* _What to work on_
Return only that part of the material below which starts with the line containing "(∀ n, 44 ≤ n → n" and goes on through the line containing "State.reset.dev.sys.upW = false", restated exactly.

* _Study material_
☆ ☆ ☆ ☆ ☆ ☆ ☆

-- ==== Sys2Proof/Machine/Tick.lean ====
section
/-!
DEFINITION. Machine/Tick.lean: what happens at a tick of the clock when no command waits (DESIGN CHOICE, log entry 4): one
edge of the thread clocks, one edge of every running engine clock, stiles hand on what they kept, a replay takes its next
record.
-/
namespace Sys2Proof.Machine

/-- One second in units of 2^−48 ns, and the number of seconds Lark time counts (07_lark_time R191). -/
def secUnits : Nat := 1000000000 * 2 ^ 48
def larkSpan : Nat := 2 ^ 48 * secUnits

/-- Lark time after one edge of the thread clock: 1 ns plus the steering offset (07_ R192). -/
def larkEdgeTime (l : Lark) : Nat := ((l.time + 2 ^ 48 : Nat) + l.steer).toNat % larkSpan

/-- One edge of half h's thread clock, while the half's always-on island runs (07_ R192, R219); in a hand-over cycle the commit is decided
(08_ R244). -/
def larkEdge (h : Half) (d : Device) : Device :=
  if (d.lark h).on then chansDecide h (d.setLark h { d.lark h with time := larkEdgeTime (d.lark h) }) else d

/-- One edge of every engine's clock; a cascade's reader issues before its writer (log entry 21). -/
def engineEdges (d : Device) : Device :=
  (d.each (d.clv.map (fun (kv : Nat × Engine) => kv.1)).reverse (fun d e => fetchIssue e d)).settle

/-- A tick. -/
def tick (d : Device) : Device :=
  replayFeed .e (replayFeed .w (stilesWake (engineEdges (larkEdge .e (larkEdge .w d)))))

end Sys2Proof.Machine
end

☆ ☆ ☆ ☆ ☆ ☆ ☆

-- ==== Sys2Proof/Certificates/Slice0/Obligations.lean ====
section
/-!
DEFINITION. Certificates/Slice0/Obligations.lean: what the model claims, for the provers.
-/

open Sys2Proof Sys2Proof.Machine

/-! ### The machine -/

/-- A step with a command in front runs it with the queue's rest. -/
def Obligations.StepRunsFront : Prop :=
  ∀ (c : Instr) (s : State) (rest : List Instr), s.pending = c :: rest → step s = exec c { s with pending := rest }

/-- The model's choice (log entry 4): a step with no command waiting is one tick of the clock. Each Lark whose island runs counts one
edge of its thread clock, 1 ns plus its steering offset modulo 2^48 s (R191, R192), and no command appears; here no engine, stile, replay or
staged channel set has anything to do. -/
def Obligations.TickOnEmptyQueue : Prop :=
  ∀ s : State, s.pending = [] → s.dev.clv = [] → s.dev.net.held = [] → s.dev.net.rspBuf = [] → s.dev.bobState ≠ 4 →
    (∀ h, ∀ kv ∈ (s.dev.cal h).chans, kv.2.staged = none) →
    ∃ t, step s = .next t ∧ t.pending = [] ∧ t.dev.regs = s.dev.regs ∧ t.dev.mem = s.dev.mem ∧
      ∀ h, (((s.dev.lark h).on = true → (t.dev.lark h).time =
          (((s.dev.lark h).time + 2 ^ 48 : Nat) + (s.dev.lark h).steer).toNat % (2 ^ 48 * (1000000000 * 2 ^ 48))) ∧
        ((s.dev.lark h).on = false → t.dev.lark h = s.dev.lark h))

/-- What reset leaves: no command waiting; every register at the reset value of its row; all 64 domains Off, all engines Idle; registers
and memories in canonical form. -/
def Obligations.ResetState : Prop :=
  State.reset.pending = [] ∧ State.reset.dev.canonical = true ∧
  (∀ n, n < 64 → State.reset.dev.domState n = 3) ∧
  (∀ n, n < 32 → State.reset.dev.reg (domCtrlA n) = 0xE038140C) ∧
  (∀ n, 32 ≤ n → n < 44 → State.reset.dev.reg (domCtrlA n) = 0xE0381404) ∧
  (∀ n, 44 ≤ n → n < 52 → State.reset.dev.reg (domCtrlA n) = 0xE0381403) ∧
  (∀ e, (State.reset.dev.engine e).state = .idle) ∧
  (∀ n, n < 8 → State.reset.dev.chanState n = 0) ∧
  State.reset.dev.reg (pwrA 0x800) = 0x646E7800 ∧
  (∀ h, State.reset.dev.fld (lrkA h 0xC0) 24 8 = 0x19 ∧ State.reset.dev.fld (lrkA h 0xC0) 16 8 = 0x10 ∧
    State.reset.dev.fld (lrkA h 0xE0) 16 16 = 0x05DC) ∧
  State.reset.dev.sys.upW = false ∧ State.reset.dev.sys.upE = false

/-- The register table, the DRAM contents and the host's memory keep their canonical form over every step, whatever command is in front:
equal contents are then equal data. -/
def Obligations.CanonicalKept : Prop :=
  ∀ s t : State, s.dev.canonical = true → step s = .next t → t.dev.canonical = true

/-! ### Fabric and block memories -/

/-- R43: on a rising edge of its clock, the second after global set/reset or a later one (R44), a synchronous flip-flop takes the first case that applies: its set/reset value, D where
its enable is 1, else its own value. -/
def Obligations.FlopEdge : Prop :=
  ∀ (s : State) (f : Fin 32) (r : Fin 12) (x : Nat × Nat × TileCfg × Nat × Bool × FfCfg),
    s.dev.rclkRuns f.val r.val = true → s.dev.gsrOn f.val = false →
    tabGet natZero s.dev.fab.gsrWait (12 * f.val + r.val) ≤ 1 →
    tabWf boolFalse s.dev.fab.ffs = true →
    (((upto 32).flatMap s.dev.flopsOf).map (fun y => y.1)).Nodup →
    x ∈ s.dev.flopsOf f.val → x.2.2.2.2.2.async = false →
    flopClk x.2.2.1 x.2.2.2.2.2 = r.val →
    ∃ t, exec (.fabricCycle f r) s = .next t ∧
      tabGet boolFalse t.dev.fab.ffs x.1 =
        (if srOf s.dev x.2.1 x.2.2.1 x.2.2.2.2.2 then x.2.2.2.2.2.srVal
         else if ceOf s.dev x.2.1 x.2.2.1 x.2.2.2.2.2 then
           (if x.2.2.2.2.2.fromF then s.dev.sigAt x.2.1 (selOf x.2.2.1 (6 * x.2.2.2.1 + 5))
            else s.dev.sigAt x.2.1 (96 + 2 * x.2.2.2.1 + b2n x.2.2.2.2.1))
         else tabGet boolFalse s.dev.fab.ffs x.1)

☆ ☆ ☆ ☆ ☆ ☆ ☆

* _Result of the task_
  (∀ n, 44 ≤ n → n < 52 → State.reset.dev.reg (domCtrlA n) = 0xE0381403) ∧
  (∀ e, (State.reset.dev.engine e).state = .idle) ∧
  (∀ n, n < 8 → State.reset.dev.chanState n = 0) ∧
  State.reset.dev.reg (pwrA 0x800) = 0x646E7800 ∧
  (∀ h, State.reset.dev.fld (lrkA h 0xC0) 24 8 = 0x19 ∧ State.reset.dev.fld (lrkA h 0xC0) 16 8 = 0x10 ∧
    State.reset.dev.fld (lrkA h 0xE0) 16 16 = 0x05DC) ∧
  State.reset.dev.sys.upW = false ∧ State.reset.dev.sys.upE = false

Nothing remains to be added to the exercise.